_What you should do_. Once the line containing "cell (px, py). -/" is found in the records below, return it and each following line exactly, up to and including the line containing "The invariant -/", and nothing else.

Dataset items
+ + + + +
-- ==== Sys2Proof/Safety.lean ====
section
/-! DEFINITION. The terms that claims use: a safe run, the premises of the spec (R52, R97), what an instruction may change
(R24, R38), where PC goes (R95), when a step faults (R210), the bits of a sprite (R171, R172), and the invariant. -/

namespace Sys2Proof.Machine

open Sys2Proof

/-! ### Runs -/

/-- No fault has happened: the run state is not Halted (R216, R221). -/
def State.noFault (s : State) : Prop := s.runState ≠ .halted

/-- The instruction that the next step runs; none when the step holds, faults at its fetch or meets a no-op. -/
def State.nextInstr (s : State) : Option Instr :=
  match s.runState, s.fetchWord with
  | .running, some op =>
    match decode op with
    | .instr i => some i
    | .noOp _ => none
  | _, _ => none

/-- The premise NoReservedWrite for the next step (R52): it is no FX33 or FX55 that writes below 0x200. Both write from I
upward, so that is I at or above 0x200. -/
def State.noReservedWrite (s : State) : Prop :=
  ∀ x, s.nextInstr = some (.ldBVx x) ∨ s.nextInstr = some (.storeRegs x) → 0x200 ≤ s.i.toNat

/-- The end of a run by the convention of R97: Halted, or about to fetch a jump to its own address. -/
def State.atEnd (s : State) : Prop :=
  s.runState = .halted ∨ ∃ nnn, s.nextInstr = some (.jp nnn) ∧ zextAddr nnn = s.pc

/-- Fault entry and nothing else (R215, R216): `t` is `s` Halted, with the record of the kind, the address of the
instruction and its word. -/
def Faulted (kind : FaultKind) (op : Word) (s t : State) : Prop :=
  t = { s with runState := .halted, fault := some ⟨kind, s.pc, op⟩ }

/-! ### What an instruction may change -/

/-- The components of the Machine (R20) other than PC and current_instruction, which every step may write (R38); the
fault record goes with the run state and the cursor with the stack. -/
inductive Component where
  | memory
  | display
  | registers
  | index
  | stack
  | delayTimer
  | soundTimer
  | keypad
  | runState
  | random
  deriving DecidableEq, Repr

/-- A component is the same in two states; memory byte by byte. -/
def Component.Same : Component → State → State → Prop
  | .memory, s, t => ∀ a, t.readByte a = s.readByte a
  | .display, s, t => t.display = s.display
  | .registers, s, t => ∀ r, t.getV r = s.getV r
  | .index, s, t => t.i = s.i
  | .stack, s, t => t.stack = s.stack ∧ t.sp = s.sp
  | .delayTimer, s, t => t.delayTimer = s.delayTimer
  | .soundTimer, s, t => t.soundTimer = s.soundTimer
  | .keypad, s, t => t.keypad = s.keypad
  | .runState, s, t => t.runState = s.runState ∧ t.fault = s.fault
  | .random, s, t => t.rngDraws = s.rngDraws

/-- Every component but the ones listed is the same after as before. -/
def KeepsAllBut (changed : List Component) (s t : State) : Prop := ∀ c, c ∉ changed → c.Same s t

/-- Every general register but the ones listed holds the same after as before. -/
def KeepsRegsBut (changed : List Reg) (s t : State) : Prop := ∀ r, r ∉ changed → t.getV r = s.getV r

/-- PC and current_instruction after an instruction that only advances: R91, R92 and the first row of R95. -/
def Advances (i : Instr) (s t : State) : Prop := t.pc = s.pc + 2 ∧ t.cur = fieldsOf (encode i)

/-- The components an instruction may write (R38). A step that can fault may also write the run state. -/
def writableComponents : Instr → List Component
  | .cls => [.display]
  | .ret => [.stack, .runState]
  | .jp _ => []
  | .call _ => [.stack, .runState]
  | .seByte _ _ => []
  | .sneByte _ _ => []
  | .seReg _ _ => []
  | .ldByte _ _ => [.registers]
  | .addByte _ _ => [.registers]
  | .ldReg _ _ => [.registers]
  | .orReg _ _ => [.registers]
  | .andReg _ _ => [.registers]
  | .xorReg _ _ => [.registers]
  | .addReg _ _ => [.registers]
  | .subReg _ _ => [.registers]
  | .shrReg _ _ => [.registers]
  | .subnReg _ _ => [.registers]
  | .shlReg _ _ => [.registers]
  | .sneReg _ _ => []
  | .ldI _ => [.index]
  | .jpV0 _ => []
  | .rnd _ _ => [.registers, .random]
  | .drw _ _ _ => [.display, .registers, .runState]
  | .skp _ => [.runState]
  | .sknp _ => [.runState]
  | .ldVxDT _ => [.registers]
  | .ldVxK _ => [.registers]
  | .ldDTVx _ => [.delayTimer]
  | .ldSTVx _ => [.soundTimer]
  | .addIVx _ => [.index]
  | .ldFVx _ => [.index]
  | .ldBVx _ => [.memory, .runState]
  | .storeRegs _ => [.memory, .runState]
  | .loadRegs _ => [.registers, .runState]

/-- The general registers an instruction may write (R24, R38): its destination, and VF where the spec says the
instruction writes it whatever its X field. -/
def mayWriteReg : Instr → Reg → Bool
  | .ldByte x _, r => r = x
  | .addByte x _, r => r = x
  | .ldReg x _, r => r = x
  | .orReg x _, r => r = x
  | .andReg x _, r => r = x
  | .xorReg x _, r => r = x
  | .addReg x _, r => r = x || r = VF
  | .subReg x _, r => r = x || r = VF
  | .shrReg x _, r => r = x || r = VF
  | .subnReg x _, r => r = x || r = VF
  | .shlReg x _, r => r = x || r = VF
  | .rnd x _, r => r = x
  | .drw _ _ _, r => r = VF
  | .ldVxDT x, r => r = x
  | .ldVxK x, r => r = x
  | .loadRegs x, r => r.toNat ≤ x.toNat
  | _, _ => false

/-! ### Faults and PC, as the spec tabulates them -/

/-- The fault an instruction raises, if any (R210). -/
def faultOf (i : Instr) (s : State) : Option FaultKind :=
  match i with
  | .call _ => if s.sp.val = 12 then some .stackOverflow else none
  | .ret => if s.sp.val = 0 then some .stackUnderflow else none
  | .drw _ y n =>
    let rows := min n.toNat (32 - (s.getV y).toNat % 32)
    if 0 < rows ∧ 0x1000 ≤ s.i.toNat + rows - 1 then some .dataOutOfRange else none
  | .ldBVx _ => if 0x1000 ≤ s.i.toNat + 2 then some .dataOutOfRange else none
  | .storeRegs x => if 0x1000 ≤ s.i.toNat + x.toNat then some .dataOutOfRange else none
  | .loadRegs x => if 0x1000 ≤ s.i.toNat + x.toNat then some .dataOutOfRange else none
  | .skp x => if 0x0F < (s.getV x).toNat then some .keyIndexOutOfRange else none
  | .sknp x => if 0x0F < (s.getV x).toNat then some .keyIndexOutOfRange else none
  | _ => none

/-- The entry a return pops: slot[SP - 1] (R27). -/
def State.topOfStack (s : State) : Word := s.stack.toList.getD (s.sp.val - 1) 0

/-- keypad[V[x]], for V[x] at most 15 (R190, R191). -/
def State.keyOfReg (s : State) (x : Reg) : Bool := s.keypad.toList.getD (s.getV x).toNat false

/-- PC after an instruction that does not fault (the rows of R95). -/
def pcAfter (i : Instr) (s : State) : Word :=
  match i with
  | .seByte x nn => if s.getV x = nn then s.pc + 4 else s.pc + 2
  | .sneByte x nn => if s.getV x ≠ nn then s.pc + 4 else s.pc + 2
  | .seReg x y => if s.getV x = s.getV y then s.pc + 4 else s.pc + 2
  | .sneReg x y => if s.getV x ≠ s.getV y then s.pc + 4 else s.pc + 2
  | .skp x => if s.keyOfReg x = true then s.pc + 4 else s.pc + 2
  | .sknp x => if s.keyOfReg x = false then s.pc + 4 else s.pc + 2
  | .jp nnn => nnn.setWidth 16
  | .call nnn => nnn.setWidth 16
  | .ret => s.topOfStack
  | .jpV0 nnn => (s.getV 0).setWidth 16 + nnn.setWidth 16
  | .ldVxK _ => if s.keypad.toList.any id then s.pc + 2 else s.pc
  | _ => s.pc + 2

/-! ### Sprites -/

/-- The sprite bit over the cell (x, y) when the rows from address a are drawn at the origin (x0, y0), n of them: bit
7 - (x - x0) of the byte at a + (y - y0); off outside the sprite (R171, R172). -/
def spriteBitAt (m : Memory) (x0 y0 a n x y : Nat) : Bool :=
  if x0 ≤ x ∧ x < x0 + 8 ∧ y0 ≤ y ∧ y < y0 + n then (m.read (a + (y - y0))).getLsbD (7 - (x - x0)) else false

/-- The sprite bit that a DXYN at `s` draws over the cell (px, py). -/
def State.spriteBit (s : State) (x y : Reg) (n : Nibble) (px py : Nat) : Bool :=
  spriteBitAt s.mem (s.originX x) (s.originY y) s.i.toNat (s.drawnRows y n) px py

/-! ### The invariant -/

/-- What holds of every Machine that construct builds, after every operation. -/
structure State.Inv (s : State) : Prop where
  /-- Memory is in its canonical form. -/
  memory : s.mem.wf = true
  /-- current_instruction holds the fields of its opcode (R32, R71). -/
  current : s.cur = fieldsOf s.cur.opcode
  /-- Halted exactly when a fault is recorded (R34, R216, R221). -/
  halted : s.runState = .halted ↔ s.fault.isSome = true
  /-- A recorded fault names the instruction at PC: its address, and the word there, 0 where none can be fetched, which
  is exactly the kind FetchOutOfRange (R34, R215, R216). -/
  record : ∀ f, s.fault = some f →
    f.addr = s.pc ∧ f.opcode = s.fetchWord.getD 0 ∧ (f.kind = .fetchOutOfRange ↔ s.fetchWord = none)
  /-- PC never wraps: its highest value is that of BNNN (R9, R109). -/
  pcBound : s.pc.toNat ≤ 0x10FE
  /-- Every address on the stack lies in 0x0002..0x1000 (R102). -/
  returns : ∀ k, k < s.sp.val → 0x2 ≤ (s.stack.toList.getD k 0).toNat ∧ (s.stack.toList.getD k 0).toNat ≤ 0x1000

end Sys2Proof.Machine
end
+ + + + +
_Exercise result_.
/-- The sprite bit that a DXYN at `s` draws over the cell (px, py). -/
def State.spriteBit (s : State) (x y : Reg) (n : Nibble) (px py : Nat) : Bool :=
  spriteBitAt s.mem (s.originX x) (s.originY y) s.i.toNat (s.drawnRows y n) px py

/-! ### The invariant -/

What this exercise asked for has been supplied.